I’m certain that there are a multitude of issues with these questions. How well would fans really be able to determine how hard a ball was hit? The options in the second question overlap with the answer the first question – is this a problem, or would it lead to more accuracy? Does the location of the ball really matter, or only how hard it was hit? Obviously a shallow fly ball is different than a deep flyball, but can a pitcher really control whether a groundball is hit to short or down the middle? I don’t know. These are all important issues that I don’t know the answers to.
The fourth question would probably not be important once enough data had been collected, as the answers from the first three would be compared to the actual results of the batted balls in question. However, it may still matter, since two batted balls with identical answers to the first three questions could potentially be very different with regards to the fourth.
Maybe some examples would help my thinking and clarify what I’m suggesting. Below is the first video highlight that came up on mlb.com (I have a feeling the embed won’t work. If it doesn’t, just click on the picture and it’ll bring you to the vid).
- How hard was the ball hit, on a scale from 1-10? 3. This is a pretty slowly hit ground ball, but it could be slower. It’s hard to place a number on it, but 3 sounds reasonable.
- What type of batted ball was it? Weak grounder. It might be a regular grounder, but the results would probably be mixed, and would show that it’s somewhere in between.
- Where was the ball hit? Infield – left side.
- How much credit, or blame, do you think the pitcher deserves for the actual outcome of this batted ball, taking into account both defense and luck, from 0%-100%? 10%. Ok, I’m realizing now that this is a very confusing question. Maybe it would be better if there were only two choices, credit or no credit. I’m not sure.
Let’s try another:
- How hard was the ball hit, on a scale from 1-10? 7. This is a fairly hard hit ball, but it’s not a screaming line drive and it’s not too deep. Maybe 6 or 8 would be better, but I’ll go with 7.
- What type of batted ball was it ? Fliner. This is exactly what I think of what I think of a fliner.

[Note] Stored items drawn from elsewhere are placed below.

-- ==== Sys2Proof/Machine/Sill.lean ====
section
/-!
DEFINITION. The Sill fabric and the twin masters (R425 to R456). The ports' queues and the way up and down are in
SillPath.
-/

namespace Sys2Proof.Machine

open Reg

/-! ### Ports, roles and the time parent -/

/-- The role that a port is configured for; 0 when it is not enabled or out of service. -/
def State.sillCfg (s : State) (p : Nat) : Nat :=
  if s.flag (SILL_PORT_CFG_ENABLE p) && !s.sillRetired p then s.get (SILL_PORT_CFG_ROLE p) else 0
/-- The ports configured for a role. -/
def State.sillPorts (s : State) (r : Nat) : List Nat := (List.range 4).filter (fun p => s.sillCfg p == r)
/-- Whether the node is a twin (R426). -/
def State.isTwin (s : State) : Bool := !(s.sillPorts 3).isEmpty
/-- Whether the node is a repeater (R426). -/
def State.isRepeater (s : State) : Bool := !(s.sillPorts 1).isEmpty
def State.isHolder (s : State) : Bool := s.get SILL_STATUS_ROLE == 3
def State.isStandby (s : State) : Bool := s.get SILL_STATUS_ROLE == 4
/-- The node's own claim number (R446). -/
def State.ownClaim (s : State) : Nat := s.get SILL_CFG_CLAIM
/-- Whether the firmware runs. -/
def State.fwRuns (s : State) : Bool := s.mc.fwOn && !s.power.mcDown && !s.held

/-- Entry to a state of R427. -/
def State.toSill (s : State) (p st : Nat) : State :=
  (s.put (SILL_PORT_STATUS_STATE p) st).modSport p (fun x => { x with since := s.tb.ticks })
/-- Whether a port has been in its state for `ns` nanoseconds. -/
def State.sillStayed (s : State) (p ns : Nat) : Bool := decide ((s.sport p).since + ns ≤ s.tb.ticks)

/-- The time parent (R435). A standby without its TWIN port takes a port whose partner's CECHO names a claim. -/
def State.timeParent (s : State) : Option Nat :=
  if s.get SILL_STATUS_ROLE == 2 then s.selectedUp
  else if s.isStandby then
    match (List.range 4).find? (fun p => s.sillOpen 3 p) with
    | some p => some p
    | none => (List.range 4).find? (fun p => s.sillOpen 2 p && s.flag (SILL_PORT_STATUS_PARTNER_LOCKED p) &&
        (match (s.sport p).cecho with | some c => decide (c ≠ 0) | none => false))
  else none

/-- NO_PARENT and TIME_PARENT follow the time parent; a change is logged (R435). -/
def State.showParent (s : State) : State :=
  let q := s.timeParent
  let s := (s.putB SILL_STATUS_NO_PARENT q.isNone).put SILL_STATUS_TIME_PARENT (q.getD 0)
  if q = s.sill.lastParent then s
  else (s.modSill (fun x => { x with lastParent := q })).logC 0x6012 (q.getD noUnit) 0

/-- TIME_LOCKED set or cleared (R436). -/
def State.setLocked (s : State) (b : Bool) : State :=
  if s.flag SILL_STATUS_TIME_LOCKED = b then s
  else (s.putB SILL_STATUS_TIME_LOCKED b).raise 10 SILL_EVENTS_LOCK_CHANGE

/-- HEALTHY (R450): time locked or HOLDER; every publishing channel warm with D_align at rest for a second; every DOWN
port ACTIVE (below a twin they all face repeaters of depth 1); and the firmware runs. -/
def State.healthyNow (s : State) : Bool :=
  s.fwRuns && s.isTwin && (s.flag SILL_STATUS_TIME_LOCKED || s.isHolder) &&
    s.publishers.all (fun (k : Nat × Nat) => s.flag (POS_STATUS_WARM k.2) && (match (s.pch k.2).alignMoved with
      | some t => decide (t + 1000000000 ≤ s.tb.ticks)
      | none => true)) &&
    (s.sillPorts 2).all (fun p => s.sillState p == 4)
/-- HEALTHY follows its conditions. -/
def State.showHealth (s : State) : State :=
  let h := s.healthyNow
  (s.putB SILL_STATUS_HEALTHY h).modSill (fun x => { x with healthySince := if h then some (x.healthySince.getD s.tb.ticks) else none })

/-- A port leaves ACTIVE (R427). The number that 0x6002 carries for its cause is not stated. -/
def State.sillLeave (s : State) (p st : Nat) : State :=
  let was := s.sillState p
  let s := (s.toSill p st).modSport p (fun x => { SillPort.reset with since := x.since, syncSeq := x.syncSeq, probeNum := x.probeNum })
  if was = 4 then
    let f := s.free
    (((f.2.bump (SILL_CNT_DOWN p)).raise 10 (SILL_EVENTS_PORT_DOWN.sub p)).logC 0x6002 p f.1).showParent
  else s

- Where was the ball hit ? Shallow outfield – right. I’m thinking maybe I should add left-center and right-center, but that implies that a pitcher can control the location of a batted ball that precisely, which I’m not confident he can.
- How much credit, or blame, do you think the pitcher deserves for the actual outcome of this batted ball, taking into account both defense and luck, from 0%-100%? 20%. The pitcher probably doesn’t deserve to get rewarded for an out here, but at least it wasn’t a deep, hard-it fly ball.
So there you have it. Theoretically, if there were hundreds of responses for each play, we could estimate, with some degree of accuracy, how much credit a pitcher deserves for a given batted ball, and by combining all of the batted balls, determine the pitcher’s skill at turning batted balls into outs.
Now it’s your turn. Is my idea completely idiotic? Would it work theoretically? Would it work practically? How could I change the questions to improve accuracy and response frequency? Once I perfected it, how could I implement it? And what would I do with the results? I would love to hear any and all comments.